Un homme entre dans un cinéma, s’assied et remarque qu’il y a une grosse limace assise sur le siège à côté de lui.
‘Que faites-vous ici?’ demande l’homme surpris.
“Eh bien, j’ai adoré le livre”, répond la limace.

Cela prouve que ni les limaces ni les blagues à leur sujet ne nous mènent nulle part. Un grand nombre d’impasses ont été explorées sur le long chemin de la compréhension de l’humour. Je sais, j’y suis allé.

Humour et rire

De retour au labo, un article sur la manière de rendre les robots amusants commence : « Premièrement, le rire a un lien étroit avec l’humour ». ‘Sans blague!’ Mais il y a une sérieuse distinction à faire. Nous devons faire la distinction entre l’humour – le stimulus, et le rire – la réponse. Ce sont des choses distinctes et l’une peut se produire sans l’autre, comme tout comédien de stand-up ne le sait que trop bien. Sir Ken Dodd (1927-2018) a défini l’art de la comédie, dont il était un maître consommé, comme «la performance de l’humour pour faire rire». Il y aura des blagues, peut-être sur les limaces, que vous reconnaîtrez comme humoristiques, mais qui ne vous feront pas rire aux éclats. Inversement, un chatouillement peut faire rire sans le stimulus de l’humour. Ce qui chatouille votre imagination peut être assez révélateur.

Quelle est la différence entre érotique et pervers ?
L’érotisme utilise une plume. Kinky utilise le poulet entier.

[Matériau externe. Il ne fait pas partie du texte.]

/-! ## Accepting a command -/

/-- A ready unit takes the word and its data bytes from the port and runs the decoded command for one transfer: on the
inputs up to the next answer of the bus, with the later inputs left for the next steps (spec/30_encoding.md R70 to R72,
spec/20_memory.md R45). Where no input comes after that answer, a step is `exec`. That all data bytes of a `WRITE` leave the
stream at once is the model's choice (log entry 5), and so is which inputs a step takes and which it puts back (log
entry 12). -/
def Obligations.StepRunsDecodedCommand : Prop :=
  ∀ (s t : State) (w : CmdWord) (ws : List CmdWord) (i : Instr),
    s.ready = true → rstAsserted s = false → s.cmdWords = w :: ws → decode s.cfg.op w s.cmdBytes = .ok i →
    let fetched := { s with cmdWords := ws, cmdBytes := s.cmdBytes.drop (dataCount s.cfg.op w) }
    let split := untilAnswer s.inputs
    (exec i { fetched with inputs := split.1 } = .next t →
      step s = .next { t with inputs := t.inputs ++ split.2 }) ∧
    (split.2 = [] → step s = exec i fetched)

/-- An illegal opcode: the word is accepted, nothing else happens, no data byte is consumed, `ERR_OP`. The opcodes are those
of the parameters, by default the 24 of the opcode map (spec/30_encoding.md R76, R77). -/
def Obligations.IllegalOpcodeAnswersErrOp : Prop :=
  UnitCfg.default.op.codes = legalOpcodes ∧
  ∀ (s : State) (w : CmdWord) (ws : List CmdWord),
    s.ready = true → rstAsserted s = false → s.cmdWords = w :: ws → opField w ∉ s.cfg.op.codes →
    step s = .next { s with cmdWords := ws, log := s.log ++ [.response .errOp 0 []] }

/-- A legal opcode with a reserved bit set: no transfer, no state change, `ERR_ARG`; a `WRITE` still consumes its data
bytes (spec/30_encoding.md R78). -/
def Obligations.ReservedBitAnswersErrArg : Prop :=
  ∀ (s : State) (w : CmdWord) (ws : List CmdWord) (k : Mnemonic) (j : Nat),
    s.ready = true → rstAsserted s = false → s.cmdWords = w :: ws → s.cfg.op.codes.Nodup →
    opField w = s.cfg.op.of k → reservedBit k j → (argField w).getLsbD j = true →
    dataCount s.cfg.op w ≤ s.cmdBytes.length →
    step s = .next { s with cmdWords := ws, cmdBytes := s.cmdBytes.drop (dataCount s.cfg.op w),
                            log := s.log ++ [.response .errArg 0 []] }

/-- An operand outside the range the parameters give: no transfer, no state change, `ERR_ARG`, in every lifecycle state
(spec/30_encoding.md R79, case 2). That an address which `ADDR_W` bits cannot hold is such an operand of `RDREG` and
`WRREG`, and that the limit of `SETFREQ` follows `FRF_W`, is the model's choice (log entry 2, DEDUCED): R79 lists no check of
an address, and with the default width every address of the format is in range, as spec/20_memory.md R56 has it. -/
def Obligations.OperandOutOfRangeAnswersErrArg : Prop :=
  ∀ (s : State) (i : Instr), s.seq = .idle →
    ((∃ addr, 2 ^ s.cfg.addrW ≤ addr.toNat ∧ (i = .rdreg addr ∨ ∃ v, i = .wrreg addr v)) ∨
      (∃ f, i = .setfreq f ∧ 2 ^ s.cfg.frfW ≤ f.toNat * 2 ^ s.cfg.frfShift / s.cfg.fxoscHz) ∨
      (∃ sf, i = .setsf sf ∧ (sf.toNat < s.cfg.sfMin ∨ s.cfg.sfMax < sf.toNat)) ∨
      i = .setldr 3 ∨ (∃ den, i = .setcr den ∧ (den.toNat < s.cfg.crMin ∨ s.cfg.crMax < den.toNat))) →
    exec i s = .next { s with log := s.log ++ [.response .errArg 0 []] }

/-- A command other than `INIT` outside READY: its data bytes are consumed, no transfer, no state change, `ERR_STATE`
(spec/60_exceptions.md R184). -/
def Obligations.NotReadyAnswersErrState : Prop :=
  ∀ (s : State) (w : CmdWord) (ws : List CmdWord) (i : Instr),
    s.ready = true → rstAsserted s = false → s.cmdWords = w :: ws → decode s.cfg.op w s.cmdBytes = .ok i → i.wf s.cfg = true → i ≠ .init →
    s.ustate ≠ .ready →
    step s = .next { s with cmdWords := ws, cmdBytes := s.cmdBytes.drop (dataCount s.cfg.op w),
                            log := s.log ++ [.response .errState 0 []] }

/-! ## What each command does when the bus answers -/

/-- `INIT` on the accepted silicon, in every lifecycle state: eleven transfers, then READY (spec/45_init.md R171). -/
def Obligations.InitCompletes : Prop :=
  ∀ (s : State) (m0 x1 x2 x3 y1 y2 g z m u : Byte) (rest : List Input),
    s.inputs = busAnswers [s.cfg.versionOk, m0, x1, x2, x3, y1, y2, g, z, m, u] ++ rest →
    let c := s.cfg
    let w1 := (m0 &&& ~~~c.chip.mode.mask) ||| selectorBits c c.sel.sleep
    let w2 := w1 ||| c.chip.longRange.mask
    let w3 := (w2 &&& ~~~c.chip.mode.mask) ||| (m0 &&& c.chip.mode.mask)
    exec .init s = .next
      { afterEvents s rest
          ([.disarm, readEvent c c.chip.version c.versionOk, readEvent c c.chip.opMode m0, writeEvent c c.chip.opMode w1 x1,
            writeEvent c c.chip.opMode w2 x2, writeEvent c c.chip.opMode w3 x3,
            writeEvent c c.chip.fifoTxBase c.fifoTxBase y1, writeEvent c c.chip.fifoRxBase c.fifoRxBase y2] ++
           rmwEvents c c.chip.modemConfig1 c.chip.implicitHeader.mask (fieldPlace c.chip.implicitHeader 0) g z ++
           rmwEvents c c.chip.opMode c.chip.mode.mask (selectorBits c c.sel.standby) m u ++ [okEvent 0])
        with
          ustate := .ready, cbArmed := false, irqPending := false, implicitShadow := false,
          modeShadow := some ((m &&& ~~~c.chip.mode.mask) ||| selectorBits c c.sel.standby) }

/-- `INIT` on other silicon: the version read is the only transfer, the unit is FAILED, and the response carries the
byte (spec/45_init.md R170). The accepted byte is the parameter `VERSION_OK`, 0x12 (spec/00_scope.md R4). -/
def Obligations.InitRefusesOtherSilicon : Prop :=
  State.reset.cfg.versionOk = 0x12 ∧
  ∀ (s : State) (v : Byte) (rest : List Input),
    s.inputs = busAnswers [v] ++ rest → v ≠ s.cfg.versionOk →
    exec .init s = .next
      { afterEvents s rest [.disarm, readEvent s.cfg s.cfg.chip.version v, .response .errVersion (v.setWidth 32) []]
        with ustate := .failed, cbArmed := false, irqPending := false }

Pouvons-nous comprendre comment fonctionne l’humour et pourquoi nous en rions ? Devrions-nous même essayer, ou analyser une blague, c’est comme utiliser une épingle pour expliquer le fonctionnement d’un ballon ? Pourquoi l’explication atténue-t-elle plutôt qu’elle n’enrichit une blague ? Il y a une explication scientifique que j’explorerai dans un post ultérieur. Cependant, il y a aussi une notion romantique selon laquelle dès que nous essayons d’analyser une chose de beauté ou de joie, nous la détruisons, un peu comme un vivisectionniste examinant un cœur palpitant avec un scalpel. J’écris avec la conviction que c’est exactement le contraire qui est vrai – la compréhension augmente plutôt qu’elle ne diminue le plaisir.

Mon plan

Bien que la plupart des rires surviennent spontanément et non en réponse à l’humour, les blagues sont mes scalpels. Ils sont sélectionnés pour vous faire d’abord rire puis réfléchir. Il existe en fait un prix, appelé Ig Nobel, pour la recherche scientifique qui fait la même chose. En 2018, le prix Ig Nobel a été remporté par une équipe de chirurgiens de Portland, dans l’Oregon, pour “avoir utilisé des timbres-poste pour tester si l’organe sexuel masculin fonctionne correctement”. Cela vous fait vous demander ce que ces gars pensent du bon fonctionnement de l’organe sexuel masculin. En fait, ils ont utilisé des tampons pour concevoir une méthode peu coûteuse de diagnostic de la dysfonction érectile pendant le sommeil. Eh bien, seulement bon marché si vous utilisez des timbres de seconde classe, bien sûr. Vous créez un collier de timbres qui s’adapte parfaitement autour dudit organe avant d’aller vous coucher. Si vous vous réveillez le matin avec le col déchiré le long des perforations, vous pouvez vous retourner et réveiller votre partenaire avec la bonne nouvelle. Qui a dit que la philatélie ne vous mènerait nulle part ?

Voici mon projet. C’est astucieusement simple. Si suffisamment de personnes évaluent ce message, de futurs versements apparaîtront avec des réponses aux questions posées ici. Sinon, je nous épargnerai tous les ennuis.